The dishonesty of SB 959 begins at the beginning, in the title: “An act to protect the children who are most vulnerable by clarifying the public policy of the state of Arkansas regarding the placement of children with an adoptive or foster parent … ”

SB 959 is not intended to protect vulnerable children, except perhaps incidentally. The main purpose of the bill is to force the prejudices and religious beliefs of certain adults onto everyone else, children included. It’s a particularly nasty form of elitism, and, as the real advocates for children have pointed out, it will shrink the pool of potentially good parents for foster and adoptive children. It’s more deprivation than protection.


The bill says that homosexuals and couples living and having sex together without marriage cannot adopt children nor serve as foster parents. But there is no credible evidence that homosexuals or unmarried heterosexuals make poorer parents than others. SB 959 implicitly acknowledges as much. Bills often include clauses ostensibly explaining why the bill is needed, the sponsors grabbing hold of anything that looks like a fact if it might support their position. The sponsor of SB 959 didn’t even make the effort.

SB 959 will have a harmful effect even on kids who aren’t foster or adoptive children, by telling them that it’s permissible to arbitrarily discriminate against those who are different from us. Americans have shed buckets of blood, sweat and tears to refute that proposition.


Let freedom ring

Is it gays or blacks who are the first target of bigots? Close call.

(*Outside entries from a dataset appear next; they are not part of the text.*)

/-- The first illegal operand is the one with only legal ones before it. -/
theorem firstIllegal_of_split {i : Instr} {before after : List UsedOperand} {o : UsedOperand}
    (hsplit : i.operands = before ++ o :: after) (hbefore : ∀ p ∈ before, p.legal = true)
    (ho : o.legal = false) : i.firstIllegal = some (o.name, o.value) := by
  have hnone : before.find? (fun p => !p.legal) = none := by simpa using hbefore
  rw [Instr.firstIllegal, hsplit, List.find?_append, hnone, Option.none_or,
    List.find?_cons_of_pos (by simp [ho])]
  rfl

end Sys2Proof

open Sys2Proof Sys2Proof.Machine Sys2Proof.Spec

/-- Settles O46: the response carries the word of the selected instruction, which decodes to it. -/
theorem okResponseRoundTrips : Obligations.OkResponseRoundTrips := by
  intro s t w asm a h htook hok
  obtain ⟨hc, -⟩ := step_cases h
  obtain ⟨req, later, i, left, hi, hsel, hwf, hfit, rfl, rfl, rfl⟩ := step_ok_selected h htook hok
  exact ⟨req, later, i, left, hi, hsel, hwf, decode_encodeWith hc hwf hfit, rfl, rfl⟩

/-- Settles O4: a request to the halted block is answered `Halted`; of the things a step does only the reset
input clears a recorded cause. -/
theorem haltedUntilReset : Obligations.HaltedUntilReset := by
  refine ⟨fun s req later hc hi hcause => step_halted hc hi ((halted_iff s).mpr hcause),
    fun i s hcause => exec_halted ((halted_iff s).mpr hcause) i, fun s t h hcause hchanged => ?_⟩
  cases step_does h with
  | keeps => exact absurd rfl hchanged
  | resets later hi => exact ⟨later, hi, rfl⟩
  | answersHalted => exact absurd rfl hchanged
  | faults _ _ _ _ _ _ _ hh => exact absurd ((not_halted_iff s).mp hh) hcause
  | emits => exact absurd rfl hchanged

/-- Settles O6: of the things a step does only `faults` answers `Fault`, and it writes out the whole next
state. -/
theorem faultEntryIsPrecise : Obligations.FaultEntryIsPrecise := by
  intro s t cause info h htook hfault
  cases step_does h with
  | keeps => exact absurd htook (lt_irrefl _)
  | resets => cases hfault
  | answersHalted => cases hfault
  | faults req later _ taken left sink _ hh hdraws _ hsink =>
    cases hfault
    exact ⟨(not_halted_iff s).mp hh, rfl, info.cause_ne_none, ⟨taken, hdraws⟩, hsink, rfl⟩
  | emits => cases hfault

/-- Settles O32: the operands before the illegal one are legal, so it is the first violation. -/
theorem firstIllegalOperandIsNamed : Obligations.FirstIllegalOperandIsNamed := by
  refine fun i => ⟨operands_in_order i, fun s before o after hcause hsplit hbefore ho => ?_⟩
  have hillegal := firstIllegal_of_split hsplit hbefore ho
  exact ⟨_, exec_illegal ((not_halted_iff s).mpr hcause) hillegal, faulted_takeFault _ s⟩

/-- Settles O33: the three answers of `emit` that are not a wait. -/
theorem emitOrIoFault : Obligations.EmitOrIoFault := by
  intro i s hcause hwf hfit
  have hexec := exec_emits ((not_halted_iff s).mpr hcause) hwf hfit
  refine ⟨fun hfull => ?_, fun hroom hsink => ?_, fun hroom hsink => ?_⟩
  · have hr : s.hasRoom = false := by
      rw [← Bool.not_eq_true, hasRoom_iff]
      omega
    rw [emit_no_room hr] at hexec
    exact ⟨_, hexec, faulted_takeFault _ s⟩
  · obtain ⟨sink, hs⟩ := List.head?_eq_some_iff.mp hsink
    rw [emit_refused ((hasRoom_iff s).mpr hroom) hs] at hexec
    exact ⟨_, hexec, rfl, rfl, rfl, fun _ => rfl⟩
  · obtain ⟨t, ht, hemitted⟩ := everyCatalogEmitsTheLayoutWord i s hcause hwf hfit ⟨hroom, hsink⟩
    exact ⟨t, _, _, ht, hemitted⟩

/-- Settles O8: the answer of `exec` is not a wait, so `settle` passes it on (`step_runs`). -/
theorem stepRunsSelectedInstruction : Obligations.StepRunsSelectedInstruction :=
  fun _ _ _ _ _ => step_runs

/-- Settles O15: both kinds of request raise before they take a draw. -/
theorem unknownTagRaisesSelect : Obligations.UnknownTagRaisesSelect := by
  intro s name req later hc hcause hi hreq
  have hsel : select s.cfg req s.draws = .raises (.select (.other name) .none) s.draws := by
    rcases hreq with rfl | ⟨mn, rd, rs1, rs2, imm, rfl⟩ <;> rfl
  obtain ⟨t, hstep, hfaulted, hdraws, -, -⟩ := step_raises hc hcause hi hsel
  exact ⟨t, hstep, hfaulted, hdraws⟩

/-- Settles O19: both requests select the instruction, so both steps are `exec` of it on the same state. -/
theorem randomAnswersAsDirected : Obligations.RandomAnswersAsDirected := by
  intro s tag later i left hc hcause hi hsel hsink
  rw [step_runs hc hcause hi hsel hsink]
  exact (step_runs (s := { s with inputs := .request (i.toRequest s.cfg) :: later, draws := left })
    hc hcause rfl (select_toRequest hc i left) hsink).symm
end
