-- ==== Sys2Proof/Machine/Views.lean ====
section
/-! DEFINITION. Functions of the state that the spec defines and no command stores: the logical view (10_state.md R36), the
phase (40_recurrence.md R109), the all-zero state (10_state.md R34; 60_exceptions.md R230), the state after `k` steps, and
the observation of a run (70_reset_and_hazards.md R257). -/

namespace Sys2Proof.Machine

/-- Logical word `X_j = S.words[(S.index + j) mod N]` (10_state.md R36; 00_scope.md R12). -/
def logicalWord (c : Config) (g : GenState) (j : Nat) : Word := readSlot g (slotAt c g j)

/-- The logical view: `X_0, …, X_{N-1}`, then `S.lung` (10_state.md R36). -/
def logicalView (c : Config) (g : GenState) : List Word × Word := ((List.range c.N).map (logicalWord c g), g.lung)

/-- The phase of an index, 1 to 4: a diagnostic function that no rule's effect depends on (40_recurrence.md R109). -/
def phase (c : Config) (index : Nat) : Nat :=
  if index = c.N - 1 then 4
  else if index < min (c.N - c.M) (c.N - c.L) then 1
  else if index < max (c.N - c.M) (c.N - c.L) then 2
  else 3

/-- `step^k(S)`, the state `k` steps on (42_jump_merge.md R165). -/
def stepped (c : Config) (k : Nat) (g : GenState) : GenState := (stepState c)^[k] g

/-- The first `n` output words NEXT returns from `S` (10_state.md R36). -/
def outputs (c : Config) : Nat → GenState → List Word
  | 0, _ => []
  | n + 1, g => stepOutput c g :: outputs c n (stepState c g)

/-- The GF(2) sum of two states of one index, slot by slot (40_recurrence.md R108). -/
def xorGen (c : Config) (a b : GenState) : GenState :=
  { words := (List.range c.N).map fun i => readSlot a i ^^^ readSlot b i, lung := a.lung ^^^ b.lung, index := a.index }

/-- Two states agree on all live bits: their logical views are equal but, where the high `P` bits come from `words[index]`, for
the low `64-P` bits of `X_0`, which no rule reads before the next step overwrites them (10_state.md R36). -/
def sameLive (c : Config) (a b : GenState) : Prop :=
  logicalWord c a 0 &&& upperMask c.P = logicalWord c b 0 &&& upperMask c.P ∧
  (∀ j, 1 ≤ j → j < c.N → logicalWord c a j = logicalWord c b j) ∧ a.lung = b.lung

/-- What the outside sees of a run that has ended: the responses, and the final state as far as it is defined: `S` if seeded,
`seeded`, and the key entries whose valid bit is set (70_reset_and_hazards.md R257). -/
structure Observation where
  responses : List Response
  seeded : Bool
  gen : Option GenState
  keys : List (Option Word)
deriving DecidableEq, Repr

/-- The key entries with their valid bit set, each at its place; an entry whose valid bit is 0 shows nothing
(70_reset_and_hazards.md R257; 10_state.md R37). -/
def visibleKeys (key : List Word) (valid : List Bool) : List (Option Word) :=
  List.zipWith (fun v b => if b then some v else none) key valid

/-- The observation a state gives (70_reset_and_hazards.md R257). -/
def State.observe (s : State) : Observation :=
  { responses := s.responses
    seeded := s.seeded
    gen := if s.seeded then some s.gen else none
    keys := visibleKeys s.key s.keyValid }

/-- Two states that differ at most in what the spec leaves unspecified: `S` while unseeded and key entries whose valid bit
is 0 (10_state.md R37; 93_implementation_defined.md X3, X4). -/
def State.sameDefined (s t : State) : Prop :=
  s.cfg = t.cfg ∧ s.observe = t.observe ∧ s.keyValid = t.keyValid ∧ s.sequencer = t.sequencer ∧ s.pending = t.pending ∧
  s.inputs = t.inputs

end Sys2Proof.Machine
end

The Republican Caucus in the legislature supports a bill that would require voters to show photo identification or sign a written form and vote a “provisional” ballot. The bill (HB 2120) is intended to intimidate black voters, who are justifiably suspicious of new government limitations on their right to vote. They were effectively denied that right for years.

All over America, Republicans try to run off black voters. It was a key part of their strategy for stealing the Florida presidential election in 2004. Rep. Steve Harrelson, D-Texarkana, makes the case against HB 2120 succinctly and effectively: “To me, voting is one of the last free things we can do here in this country. Anytime we want to place restrictions on Americans’ ability to vote, I have huge concerns with it.”


Unlike Harrelson, some people are confused about what “democracy” means. It doesn’t mean invading other countries. It means not harassing potential voters in our own.